# Phal. philippinensis



## SlipperFan (Apr 6, 2012)

I decided I'd better take a photo of this plant, even though I gave away a few flower to an orchid-breeder friend.

2 views:


----------



## Lanmark (Apr 6, 2012)

What a beautiful cloud of butterflies!


----------



## paphioboy (Apr 6, 2012)

super gorgeous!


----------



## John M (Apr 7, 2012)

Oh, that's really, really nice, Dot!


----------



## Hera (Apr 7, 2012)

Nice display. I like the lip on that one.


----------



## Erythrone (Apr 7, 2012)

Gorgeous!!!!!!!!!!!!!!!


----------



## Shiva (Apr 7, 2012)

Very lovely! I'm totally clueless about phalaenopsis growing.


----------



## Rick (Apr 7, 2012)

That's beautiful Dot.:clap::clap:


----------



## W. Beetus (Apr 7, 2012)

That's a pretty spectacular display!


----------



## koshki (Apr 7, 2012)

I must say that your photos sure beat the ones I took with my camera phone!

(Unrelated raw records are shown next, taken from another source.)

-- ==== Sys2Proof/Machine/Crypto.lean ====
section
/-! DEFINITION. SHA-512 and ECDSA over P-521, which the spec names for measurements and signatures (R73, R480, R481) and
does not restate: taken from the public standards (log 28, PRESUMED). -/

namespace Sys2Proof.Machine

/-! ## SHA-512 -/

/-- The round constants. -/
def shaK : List Word :=
  [ 0x428A2F98D728AE22#64, 0x7137449123EF65CD#64, 0xB5C0FBCFEC4D3B2F#64, 0xE9B5DBA58189DBBC#64,
    0x3956C25BF348B538#64, 0x59F111F1B605D019#64, 0x923F82A4AF194F9B#64, 0xAB1C5ED5DA6D8118#64,
    0xD807AA98A3030242#64, 0x12835B0145706FBE#64, 0x243185BE4EE4B28C#64, 0x550C7DC3D5FFB4E2#64,
    0x72BE5D74F27B896F#64, 0x80DEB1FE3B1696B1#64, 0x9BDC06A725C71235#64, 0xC19BF174CF692694#64 ]
  ++ [ 0xE49B69C19EF14AD2#64, 0xEFBE4786384F25E3#64, 0x0FC19DC68B8CD5B5#64, 0x240CA1CC77AC9C65#64,
    0x2DE92C6F592B0275#64, 0x4A7484AA6EA6E483#64, 0x5CB0A9DCBD41FBD4#64, 0x76F988DA831153B5#64,
    0x983E5152EE66DFAB#64, 0xA831C66D2DB43210#64, 0xB00327C898FB213F#64, 0xBF597FC7BEEF0EE4#64,
    0xC6E00BF33DA88FC2#64, 0xD5A79147930AA725#64, 0x06CA6351E003826F#64, 0x142929670A0E6E70#64 ]
  ++ [ 0x27B70A8546D22FFC#64, 0x2E1B21385C26C926#64, 0x4D2C6DFC5AC42AED#64, 0x53380D139D95B3DF#64,
    0x650A73548BAF63DE#64, 0x766A0ABB3C77B2A8#64, 0x81C2C92E47EDAEE6#64, 0x92722C851482353B#64,
    0xA2BFE8A14CF10364#64, 0xA81A664BBC423001#64, 0xC24B8B70D0F89791#64, 0xC76C51A30654BE30#64,
    0xD192E819D6EF5218#64, 0xD69906245565A910#64, 0xF40E35855771202A#64, 0x106AA07032BBD1B8#64 ]
  ++ [ 0x19A4C116B8D2D0C8#64, 0x1E376C085141AB53#64, 0x2748774CDF8EEB99#64, 0x34B0BCB5E19B48A8#64,
    0x391C0CB3C5C95A63#64, 0x4ED8AA4AE3418ACB#64, 0x5B9CCA4F7763E373#64, 0x682E6FF3D6B2B8A3#64,
    0x748F82EE5DEFB2FC#64, 0x78A5636F43172F60#64, 0x84C87814A1F0AB72#64, 0x8CC702081A6439EC#64,
    0x90BEFFFA23631E28#64, 0xA4506CEBDE82BDE9#64, 0xBEF9A3F7B2C67915#64, 0xC67178F2E372532B#64 ]
  ++ [ 0xCA273ECEEA26619C#64, 0xD186B8C721C0C207#64, 0xEADA7DD6CDE0EB1E#64, 0xF57D4F7FEE6ED178#64,
    0x06F067AA72176FBA#64, 0x0A637DC5A2C898A6#64, 0x113F9804BEF90DAE#64, 0x1B710B35131C471B#64,
    0x28DB77F523047D84#64, 0x32CAAB7B40C72493#64, 0x3C9EBE0A15C9BEBC#64, 0x431D67C49C100D4C#64,
    0x4CC5D4BECB3E42B6#64, 0x597F299CFC657E2A#64, 0x5FCB6FAB3AD6FAEC#64, 0x6C44198C4A475817#64 ]

/-- The initial state. -/
def shaH : List Word :=
  [ 0x6A09E667F3BCC908#64, 0xBB67AE8584CAA73B#64, 0x3C6EF372FE94F82B#64, 0xA54FF53A5F1D36F1#64,
    0x510E527FADE682D1#64, 0x9B05688C2B3E6C1F#64, 0x1F83D9ABFB41BD6B#64, 0x5BE0CD19137E2179#64 ]

/-- Rotation to the right. -/
def rotr (x : Word) (n : Nat) : Word := (x >>> n) ||| (x <<< (64 - n))

def bigSigma0 (x : Word) : Word := rotr x 28 ^^^ rotr x 34 ^^^ rotr x 39
def bigSigma1 (x : Word) : Word := rotr x 14 ^^^ rotr x 18 ^^^ rotr x 41
def smallSigma0 (x : Word) : Word := rotr x 1 ^^^ rotr x 8 ^^^ (x >>> 7)
def smallSigma1 (x : Word) : Word := rotr x 19 ^^^ rotr x 61 ^^^ (x >>> 6)

/-- A big-endian number. -/
def beNat (bs : List Byte) : Nat := bytesNat bs.reverse

/-- `n` big-endian bytes of a number. -/
def beBytes (n v : Nat) : List Byte := (natBytes n v).reverse

/-- The message with its padding. -/
def shaPad (bs : List Byte) : List Byte :=
  bs ++ 0x80#8 :: List.replicate ((239 - bs.length % 128) % 128) 0#8 ++ beBytes 16 (8 * bs.length)

/-- Words 16 to 79 of a block's schedule; the list holds the words so far, latest first. -/
def shaSchedule : Nat → List Word → List Word
  | 0, l => l
  | k + 1, l =>
    shaSchedule k ((smallSigma1 (l.getD 1 0) + l.getD 6 0 + smallSigma0 (l.getD 14 0) + l.getD 15 0) :: l)

/-- One round: the eight working words. -/
def shaRound (v : List Word) (kw : Word) : List Word :=
  match v with
  | [a, b, c, d, e, f, g, h] =>
    let t1 := h + bigSigma1 e + ((e &&& f) ^^^ (~~~e &&& g)) + kw
    let t2 := bigSigma0 a + ((a &&& b) ^^^ (a &&& c) ^^^ (b &&& c))
    [t1 + t2, a, b, c, d + t1, e, f, g]
  | l => l

/-- The state after one 128-byte block. -/
def shaBlock (h : List Word) (bs : List Byte) : List Word :=
  let w := (List.range 16).map fun k => w64 (beNat ((bs.drop (8 * k)).take 8))
  let ws := (shaSchedule 64 w.reverse).reverse
  let v := (List.zipWith (· + ·) shaK ws).foldl shaRound h
  List.zipWith (· + ·) h v

def shaBlocks : Nat → List Word → List Byte → List Word
  | 0, h, _ => h
  | k + 1, h, bs => shaBlocks k (shaBlock h (bs.take 128)) (bs.drop 128)

/-- SHA-512: 64 bytes. -/
def sha512 (bs : List Byte) : List Byte :=
  let m := shaPad bs
  (shaBlocks (m.length / 128) shaH m).flatMap fun w => beBytes 8 w.toNat

/-! ## ECDSA over P-521 -/

def p521 : Nat := 2 ^ 521 - 1
def p521N : Nat := 0x1FFFFFFFFFFFFFFFFFFFFFFFFFFFFFFFFFFFFFFFFFFFFFFFFFFFFFFFFFFFFFFFFFA51868783BF2F966B7FCC0148F709A5D03BB5C9B8899C47AEBB6FB71E91386409
def p521B : Nat := 0x51953EB9618E1C9A1F929A21A0B68540EEA2DA725B99B315F3B8B489918EF109E156193951EC7E937B1652C0BD3BB1BF073573DF883D2C34F1EF451FD46B503F00
def p521G : Nat × Nat :=
  (0xC6858E06B70404E9CD9E3ECB662395B4429C648139053FB521F828AF606B4D3DBAA14B5E77EFE75928FE1DC127A2FFA8DE3348B3C1856A429BF97E7E31C2E5BD66,
   0x11839296A789A3BC0045C8A5FB42C7D1BD998F54449579B446817AFBD17273E662C97EE72995EF42640C550B9013FAD0761353C7086A272C24088BE94769FD16650)

/-- a to the b modulo m, for b below 2 to the fuel. -/
def powMod (m : Nat) : Nat → Nat → Nat → Nat
  | 0, _, _ => 1
  | k + 1, a, b =>
    let r := powMod m k (a * a % m) (b / 2)
    if b % 2 = 1 then a * r % m else r

/-- The inverse modulo a prime below 2^521. -/
def invMod (m a : Nat) : Nat := powMod m 521 (a % m) (m - 2)

/-- The difference modulo m. -/
def subMod (m a b : Nat) : Nat := (a % m + m - b % m) % m

/-- Addition on the curve; none is the point at infinity. -/
def ecAdd (a b : Option (Nat × Nat)) : Option (Nat × Nat) :=
  match a, b with
  | none, q => q
  | q, none => q
  | some (x, y), some (u, v) =>
    let via (l : Nat) : Option (Nat × Nat) :=
      let z := subMod p521 (l * l) (x + u)
      some (z, subMod p521 (l * subMod p521 x z) y)
    if x = u then
      if (y + v) % p521 = 0 then none
      else via (subMod p521 (3 * x * x) 3 * invMod p521 (2 * y) % p521)
    else via (subMod p521 v y * invMod p521 (subMod p521 u x) % p521)

/-- A multiple of a point, for numbers below 2 to the fuel. -/
def ecMul : Nat → Nat → Option (Nat × Nat) → Option (Nat × Nat)
  | 0, _, _ => none
  | k + 1, n, q =>
    let r := ecMul k (n / 2) (ecAdd q q)
    if n % 2 = 1 then ecAdd q r else r

/-- A signature (r, s) over a 64-byte digest, with the public key (x, y). -/
def ecdsaOk (digest : List Byte) (x y r s : Nat) : Bool :=
  let q := (x, y)
  decide (x < p521) && decide (y < p521) && (y * y % p521 == (subMod p521 (x * x * x) (3 * x) + p521B) % p521)
    && decide (0 < r) && decide (r < p521N) && decide (0 < s) && decide (s < p521N) &&
    (let w := invMod p521N s
     let e := beNat digest
     match ecAdd (ecMul 521 (e * w % p521N) (some p521G)) (ecMul 521 (r * w % p521N) (some q)) with
     | none => false
     | some (z, _) => z % p521N == r)

end Sys2Proof.Machine
end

LOL...congratulations Dot, it is gorgeous!


----------



## emydura (Apr 7, 2012)

Simply amazing Dot. What a stunning display.


----------



## petro (Apr 7, 2012)

That is really stunning! Great growing there!


----------



## JeanLux (Apr 8, 2012)

Beautiful !!!! Jean


----------



## The Mutant (Apr 8, 2012)

Wonderful picture of a gorgeous plant! I'll have this pic as a motivator for my philipenensis when it arrives. If I show this photo to it everyday, it should feel motivated to grow like heck.


----------



## Stone (Apr 8, 2012)

Splendid! Its on the list.


----------